▸ ABOUT THIS EXERCISE: Exactly how many lines of the data below include the string "only"? State the number and nothing more.

▸ SUPPLIED INFORMATION:

-- ==== Sys2Proof/Laws/Exec.lean ====
section
/-! SUPPORT. What `exec` is for each constructor: its meaning. -/

namespace Sys2Proof.Machine
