/-! ### markReg -/

@[simp] theorem Thread.markReg_tid (t : Thread) (r : RegRef) : (t.markReg r).tid = t.tid := by
  cases r <;> simp [Thread.markReg]
@[simp] theorem Thread.markReg_pc (t : Thread) (r : RegRef) : (t.markReg r).pc = t.pc := by
  cases r <;> simp [Thread.markReg]
@[simp] theorem Thread.markReg_fmode (t : Thread) (r : RegRef) : (t.markReg r).fmode = t.fmode := by
  cases r <;> simp [Thread.markReg]
@[simp] theorem Thread.markReg_ths (t : Thread) (r : RegRef) : (t.markReg r).ths = t.ths := by
  cases r <;> simp [Thread.markReg]
@[simp] theorem Thread.markReg_waitlim (t : Thread) (r : RegRef) : (t.markReg r).waitlim = t.waitlim := by
  cases r <;> simp [Thread.markReg]
@[simp] theorem Thread.markReg_retrylim (t : Thread) (r : RegRef) : (t.markReg r).retrylim = t.retrylim := by
  cases r <;> simp [Thread.markReg]
@[simp] theorem Thread.markReg_launchid (t : Thread) (r : RegRef) : (t.markReg r).launchid = t.launchid := by
  cases r <;> simp [Thread.markReg]
@[simp] theorem Thread.markReg_graphid (t : Thread) (r : RegRef) : (t.markReg r).graphid = t.graphid := by
  cases r <;> simp [Thread.markReg]
@[simp] theorem Thread.markReg_trapcause (t : Thread) (r : RegRef) : (t.markReg r).trapcause = t.trapcause := by
  cases r <;> simp [Thread.markReg]
@[simp] theorem Thread.markReg_trappc (t : Thread) (r : RegRef) : (t.markReg r).trappc = t.trappc := by
  cases r <;> simp [Thread.markReg]
@[simp] theorem Thread.markReg_trapaddr (t : Thread) (r : RegRef) : (t.markReg r).trapaddr = t.trapaddr := by
  cases r <;> simp [Thread.markReg]
@[simp] theorem Thread.markReg_uivec (t : Thread) (r : RegRef) : (t.markReg r).uivec = t.uivec := by
  cases r <;> simp [Thread.markReg]
@[simp] theorem Thread.markReg_qmap (t : Thread) (r : RegRef) : (t.markReg r).qmap = t.qmap := by
  cases r <;> simp [Thread.markReg]
@[simp] theorem Thread.markReg_pmeta (t : Thread) (r : RegRef) : (t.markReg r).pmeta = t.pmeta := by
  cases r <;> simp [Thread.markReg]
@[simp] theorem Thread.markReg_part (t : Thread) (r : RegRef) : (t.markReg r).part = t.part := by
  cases r <;> simp [Thread.markReg]
@[simp] theorem Thread.markReg_domain (t : Thread) (r : RegRef) : (t.markReg r).domain = t.domain := by
  cases r <;> simp [Thread.markReg]
@[simp] theorem Thread.markReg_k (t : Thread) (r : RegRef) : (t.markReg r).k = t.k := by
  cases r <;> simp [Thread.markReg]
@[simp] theorem Thread.markReg_fifo (t : Thread) (r : RegRef) : (t.markReg r).fifo = t.fifo := by
  cases r <;> simp [Thread.markReg]
@[simp] theorem Thread.markReg_shadow (t : Thread) (r : RegRef) : (t.markReg r).shadow = t.shadow := by
  cases r <;> simp [Thread.markReg]
@[simp] theorem Thread.markReg_tgt (t : Thread) (r : RegRef) : (t.markReg r).tgt = t.tgt := by
  cases r <;> simp [Thread.markReg]
@[simp] theorem Thread.markReg_watch (t : Thread) (r : RegRef) : (t.markReg r).watch = t.watch := by
  cases r <;> simp [Thread.markReg]
@[simp] theorem Thread.markReg_lease (t : Thread) (r : RegRef) : (t.markReg r).lease = t.lease := by
  cases r <;> simp [Thread.markReg]
@[simp] theorem Thread.markReg_leaseOwe (t : Thread) (r : RegRef) : (t.markReg r).leaseOwe = t.leaseOwe := by
  cases r <;> simp [Thread.markReg]
@[simp] theorem Thread.markReg_q0 (t : Thread) (r : RegRef) : (t.markReg r).q0 = t.q0 := by
  cases r <;> simp [Thread.markReg]
@[simp] theorem Thread.markReg_q1 (t : Thread) (r : RegRef) : (t.markReg r).q1 = t.q1 := by
  cases r <;> simp [Thread.markReg]
@[simp] theorem Thread.markReg_q2 (t : Thread) (r : RegRef) : (t.markReg r).q2 = t.q2 := by
  cases r <;> simp [Thread.markReg]
@[simp] theorem Thread.markReg_q2pos (t : Thread) (r : RegRef) : (t.markReg r).q2pos = t.q2pos := by
  cases r <;> simp [Thread.markReg]
@[simp] theorem Thread.markReg_q3 (t : Thread) (r : RegRef) : (t.markReg r).q3 = t.q3 := by
  cases r <;> simp [Thread.markReg]
@[simp] theorem Thread.markReg_copySeq (t : Thread) (r : RegRef) : (t.markReg r).copySeq = t.copySeq := by
  cases r <;> simp [Thread.markReg]
@[simp] theorem Thread.markReg_plankSeq (t : Thread) (r : RegRef) : (t.markReg r).plankSeq = t.plankSeq := by
  cases r <;> simp [Thread.markReg]
@[simp] theorem Thread.markReg_asyncTraps (t : Thread) (r : RegRef) : (t.markReg r).asyncTraps = t.asyncTraps := by
  cases r <;> simp [Thread.markReg]
@[simp] theorem Thread.markReg_duty (t : Thread) (r : RegRef) : (t.markReg r).duty = t.duty := by
  cases r <;> simp [Thread.markReg]
@[simp] theorem Thread.markReg_declined (t : Thread) (r : RegRef) : (t.markReg r).declined = t.declined := by
  cases r <;> simp [Thread.markReg]
@[simp] theorem Thread.markReg_run (t : Thread) (r : RegRef) : (t.markReg r).run = t.run := by
  cases r <;> simp [Thread.markReg]
@[simp] theorem Thread.markReg_pend (t : Thread) (r : RegRef) : (t.markReg r).pend = t.pend := by
  cases r <;> simp [Thread.markReg]
@[simp] theorem Thread.markReg_leaving (t : Thread) (r : RegRef) : (t.markReg r).leaving = t.leaving := by
  cases r <;> simp [Thread.markReg]
@[simp] theorem Thread.markReg_npc (t : Thread) (r : RegRef) : (t.markReg r).npc = t.npc := by
  cases r <;> simp [Thread.markReg]
@[simp] theorem Thread.markReg_waitId (t : Thread) (r : RegRef) : (t.markReg r).waitId = t.waitId := by
  cases r <;> simp [Thread.markReg]
@[simp] theorem Thread.markReg_readyAt (t : Thread) (r : RegRef) : (t.markReg r).readyAt = t.readyAt := by
  cases r <;> simp [Thread.markReg]
@[simp] theorem Thread.markReg_lastIssue (t : Thread) (r : RegRef) : (t.markReg r).lastIssue = t.lastIssue := by
  cases r <;> simp [Thread.markReg]
@[simp] theorem Thread.markReg_tries (t : Thread) (r : RegRef) : (t.markReg r).tries = t.tries := by
  cases r <;> simp [Thread.markReg]
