-- ==== Sys2Proof/Tests/Witness.lean ====
section
/-! SUPPORT. Concrete states and operands that meet the hypotheses of the statements, clause by clause. -/

namespace Sys2Proof.Tests

set_option Elab.async false

open Machine Claims

/-! ## States -/

/-- The module with one thread in slot 0 of core 0, in partition 0 on group 0, with one identity-mapped page (State.withFetchWord). -/
def w : State := State.reset.withFetchWord 16 0xA800

/-- Its thread. -/
def t0 : Thread := { Thread.start with tid := 1, pc := 0x10000 }

/-- The same with the thread changed. -/
def wt (t : Thread) : State := { w with threads := [(0, t)] }

/-- The same on service core 0. -/
def ws : State := { w with threads := [(65536, t0)], cur := 65536 }

/-- Operands of an F2 instruction, all 0 but for d, s and T. -/
def op (d s : Nat) (t : Third) : Op := ⟨BitVec.ofNat 6 d, BitVec.ofNat 6 s, t, 0, 0, 0⟩

/-- The same with an element type. -/
def opE (et d s : Nat) (t : Third) : Op := ⟨BitVec.ofNat 6 d, BitVec.ofNat 6 s, t, 0, 0, BitVec.ofNat 3 et⟩

/-- Operands of an FI instruction. -/
def opI (d imm : Nat) : OpI := ⟨BitVec.ofNat 6 d, BitVec.ofNat 25 imm⟩

theorem wit_slot : w.thread w.cur = some t0 := by rfl

/-- A register that the model's thread start holds full. -/
def plainSrc : Src → Bool
  | .x n _ _ => n < 24
  | .v n _ _ => n < 8
  | .p n _ _ => n < 32
  | .sub n => n < 24

/-- A destination that nothing is owed to at thread start. -/
def plainDst : Dst → Bool
  | .x n => n < 24
  | .v n => n < 8
  | .p n => n < 32

theorem full_g : ∀ n, n < 24 → t0.isFull (.g n) = true ∧ t0.isOwed (.g n) = false := by decide
theorem full_p : ∀ n, n < 32 → t0.isFull (.p n) = true ∧ t0.isOwed (.p n) = false := by decide
theorem full_v : ∀ n, n < 8 → t0.isFull (.v n) = true ∧ t0.isOwed (.v n) = false := by
  intro n h
  have : n = 0 ∨ n = 1 ∨ n = 2 ∨ n = 3 ∨ n = 4 ∨ n = 5 ∨ n = 6 ∨ n = 7 := by omega
  rcases this with rfl | rfl | rfl | rfl | rfl | rfl | rfl | rfl <;> exact ⟨rfl, rfl⟩

theorem readable_plain (s : State) (x : Src) (before : List Src) (h : plainSrc x = true) : x.readable s t0 before = true := by
  cases x <;> simp only [plainSrc, decide_eq_true_eq] at h
  · simp [Src.readable, h, (full_g _ h).1]
  · simp [Src.readable, (full_v _ h).1]
  · simp [Src.readable, (full_p _ h).1]
  · simp [Src.readable, (full_g _ h).1]

theorem readable_all (s : State) : ∀ (l before : List Src), l.all plainSrc = true → srcsReadable s t0 before l = true
  | [], _, _ => rfl
  | x :: l, before, h => by
    simp only [List.all_cons, Bool.and_eq_true] at h
    simp only [srcsReadable, readable_plain s x before h.1, Bool.true_and]
    exact readable_all s l _ h.2

theorem accepts_plain (s : State) (d : Dst) (h : plainDst d = true) : d.accepts s t0 = true := by
  cases d <;> simp only [plainDst, decide_eq_true_eq] at h
  · simp [Dst.accepts, h, (full_g _ h).2]
  · simp [Dst.accepts, (full_v _ h).2]
  · simp [Dst.accepts, (full_p _ h).2]

/-- Any sources and destinations among g0 to g23, v0 to v7 and p0 to p31: an instruction with them executes on core 0 from `w`, and
from every state that differs from it elsewhere. -/
theorem wit_executes (s : State) (srcs : List Src) (dsts : List Dst) (hs : s.thread s.cur = some t0) (hq : s.q = .plain)
    (h1 : srcs.all plainSrc = true) (h2 : dsts.all plainDst = true) : Executes s t0 false srcs dsts where
  slot := hs
  core := by
    right
    have a : srcs.any Src.special = false := by
      rw [List.any_eq_false]; intro x hx
      have := List.all_eq_true.mp h1 x hx
      cases x <;> simp_all [plainSrc, Src.special]; omega
    have b : dsts.any Dst.special = false := by
      rw [List.any_eq_false]; intro x hx
      have := List.all_eq_true.mp h2 x hx
      cases x <;> simp_all [plainDst, Dst.special]; omega
    simp [a, b]
  pred := by rw [hq]; rfl
  reads := readable_all s srcs [] h1
  writes := by
    rw [List.all_eq_true]; intro x hx
    exact accepts_plain s x (List.all_eq_true.mp h2 x hx)
  on := by rw [hq]; rfl

/-! ## Register forms -/

theorem wit_two_sources : Executes w t0 false ((op 3 1 (.reg 2)).sx w.q ++ (op 3 1 (.reg 2)).tx w.q) [.x 3] :=
  wit_executes w _ _ rfl rfl rfl rfl
theorem wit_immediate : Executes w t0 false ((op 23 23 (.imm 0xFFFFF)).sx w.q ++ (op 23 23 (.imm 0xFFFFF)).tx w.q) [.x 23] :=
  wit_executes w _ _ rfl rfl rfl rfl
theorem wit_one_source : Executes w t0 false ((op 0 23 (.imm 0)).sx w.q) [.x 0] := wit_executes w _ _ rfl rfl rfl rfl
theorem wit_fi : Executes w t0 false [.x 23 2 w.q.td] [.x 23] := wit_executes w _ _ rfl rfl rfl rfl
theorem wit_li : Executes w t0 false [] [.x 0] := wit_executes w _ _ rfl rfl rfl rfl
theorem wit_nothing : Executes w t0 false [] [] := wit_executes w _ _ rfl rfl rfl rfl
theorem wit_three_sources : Executes w t0 false ((op 3 1 (.reg 2)).sx w.q ++ (op 3 1 (.reg 2)).tx w.q ++ (op 3 1 (.reg 2)).dx w.q)
    [.x 3] := wit_executes w _ _ rfl rfl rfl rfl
theorem wit_compare : Executes w t0 false ((op 31 1 (.reg 2)).sx w.q ++ (op 31 1 (.reg 2)).tx w.q) [.p 31] :=
  wit_executes w _ _ rfl rfl rfl rfl
theorem wit_predicates : Executes w t0 false (.p 31 0 w.q.ts :: (op 1 31 (.reg 30)).tp w.q) [.p 1] :=
  wit_executes w _ _ rfl rfl rfl rfl
theorem wit_whole_word : Executes w t0 false ((List.range' 1 31).map (fun i => .p i 0 w.q.ts)) [.x 5] ∧
    Executes w t0 false ((op 0 5 (.imm 0)).sx w.q) ((List.range' 1 31).map .p) :=
  ⟨wit_executes w _ _ rfl rfl rfl rfl, wit_executes w _ _ rfl rfl rfl rfl⟩
theorem wit_vectors : Executes w t0 false (vsAndVt (op 7 6 (.reg 5)) w.q ++ [.v 7 2 w.q.td]) [.v 7] :=
  wit_executes w _ _ rfl rfl rfl rfl
theorem wit_branch_on_predicate : Executes w t0 false [.p 31 2 w.q.td] [] := wit_executes w _ _ rfl rfl rfl rfl
theorem wit_lea_scale : (op 3 1 (.imm 5)).t = .imm 5 ∧ ({ op 3 1 (.imm 5) with scale := 3 } : Op).scale ≠ 0 := ⟨rfl, by decide⟩
/-- A k source with its item, a k destination with its port free, a q source and a q destination execute as well. -/
def tk : Thread := { t0 with
  k := (t0.k.setIfInBounds 0 (some ⟨0, ⟨0, 0, 0⟩, true, false, some ⟨5, 6⟩, false⟩)).setIfInBounds 1
    (some ⟨0, ⟨0, 0, 1⟩, false, false, none, false⟩)
  q0 := [9, 10], qmap := 1 }
theorem wit_port_forms : Executes (wt tk) tk false [.x 24 0 false, .x 28 1 false, .x 28 2 false] [.x 25, .x 44] where
  slot := rfl
  core := .inr rfl
  pred := rfl
  reads := rfl
  writes := rfl
  on := rfl
theorem wit_service_forms : Executes { ws with cores := [(8192, { Core.reset with evq := [1] })] } t0 false [.x 56 0 false] [.x 57] where
  slot := rfl
  core := .inl rfl
  pred := rfl
  reads := rfl
  writes := rfl
  on := rfl

/-! ## Results -/

theorem wit_deliver_k : isK 25 = true ∧ tk.kb (kIndex 25) = some ⟨0, ⟨0, 0, 1⟩, false, false, none, false⟩ := ⟨rfl, rfl⟩
theorem wit_deliver_q : isQdst 44 = true ∧ tk.qcode 44 = 1 ∧ (tk.fifo.toList.getD 0 []).length ≠ 2 := by decide
theorem wit_deliver_msg : 24 ≤ 57 ∧ isK 57 = false ∧ isQdst 57 = false ∧
    ([(0 : DW)].length < 1 + bits (0x1000000000000 : DW).toNat 51 48) ∧ (1 + bits (0 : DW).toNat 51 48 ≤ [(0 : DW)].length) ∧
    bits (0x100000000000000 : DW).toNat 63 56 = 1 := by decide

▸ THE ANSWER: 4